H.R. 3301, as we have been hearing, exempts literally all modifications of cross-border pipelines from Federal approval and environmental review without any regard to the impacts on public health, safety, and the environment. My view: that is a terrible idea.
Some pipeline modifications, in fact, are truly minor and are unlikely to affect the environment or put public safety at risk. For example, if the pipeline is sold to a new owner, there is no need for a Federal review. So there is a place here for no review.
But many modifications could have just as much impact as a brand new pipeline, and there is no justification to exempt from consideration those issues that would be reviewed if it were a new pipeline.
The Portland Montreal Pipe Line reversal is an exact example of a pipeline modification that could have very significant impacts. Currently that pipeline carries light sweet crude from the U.S. to Canada, but a proposal in the works is to reverse that pipeline to carry tar sands oil from Canada, through New Hampshire, Vermont, and Maine, to ports of Casco Bay, where it would be loaded on the ships for export. That has raised a lot of concerns in these States.

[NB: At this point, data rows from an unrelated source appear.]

theorem Only.put_time_tilth (h : Only w s u) (x0 : Time) (x1 : Tilth)
    (h0 : w.contains .time = true) (h1 : w.contains .tilth = true) :
    Only w s { u with time := x0, tilth := x1 } :=
  h.trans ⟨fun _ => rfl, fun _ => rfl, fun _ => rfl, fun _ => rfl, fun _ => rfl, fun _ => rfl, fun _ => rfl, fun _ => rfl, fun n => absurd (List.contains_iff_mem.mp h0) n, fun _ => rfl, fun n => absurd (List.contains_iff_mem.mp h1) n, fun _ => rfl, fun _ => rfl, fun _ => rfl, fun _ => rfl, fun _ => rfl, fun _ => rfl, fun _ => rfl, fun _ => rfl, fun _ => rfl, fun _ => rfl, fun _ => rfl, fun _ => rfl, fun _ => rfl, fun _ => rfl, fun _ => rfl⟩

theorem Only.put_wrap_free (h : Only w s u) (x0 : Wrap) (x1 : Nat)
    (h0 : w.contains .wrap = true) (h1 : w.contains .free = true) :
    Only w s { u with wrap := x0, free := x1 } :=
  h.trans ⟨fun _ => rfl, fun _ => rfl, fun _ => rfl, fun _ => rfl, fun _ => rfl, fun _ => rfl, fun _ => rfl, fun _ => rfl, fun _ => rfl, fun _ => rfl, fun _ => rfl, fun _ => rfl, fun _ => rfl, fun _ => rfl, fun _ => rfl, fun _ => rfl, fun _ => rfl, fun _ => rfl, fun _ => rfl, fun _ => rfl, fun _ => rfl, fun _ => rfl, fun _ => rfl, fun n => absurd (List.contains_iff_mem.mp h0) n, fun _ => rfl, fun n => absurd (List.contains_iff_mem.mp h1) n⟩

end Sys2Proof.Machine
end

Any spill of tar sands crude is a very big deal, far worse than any other type of oil spill. Vermonters are concerned about reversing of the pipeline to transport those tar sands, that it would accelerate the development of the tar sands oil, which is the dirtiest and most carbon intensive in the universe.
Forty-two towns and municipalities in the State of Vermont have passed resolutions opposing this project. Concerned citizens deserve to have their voices heard. Under H.R. 3301, the pipeline owners could completely skip the process. I oppose this.
I reserve the balance of my time.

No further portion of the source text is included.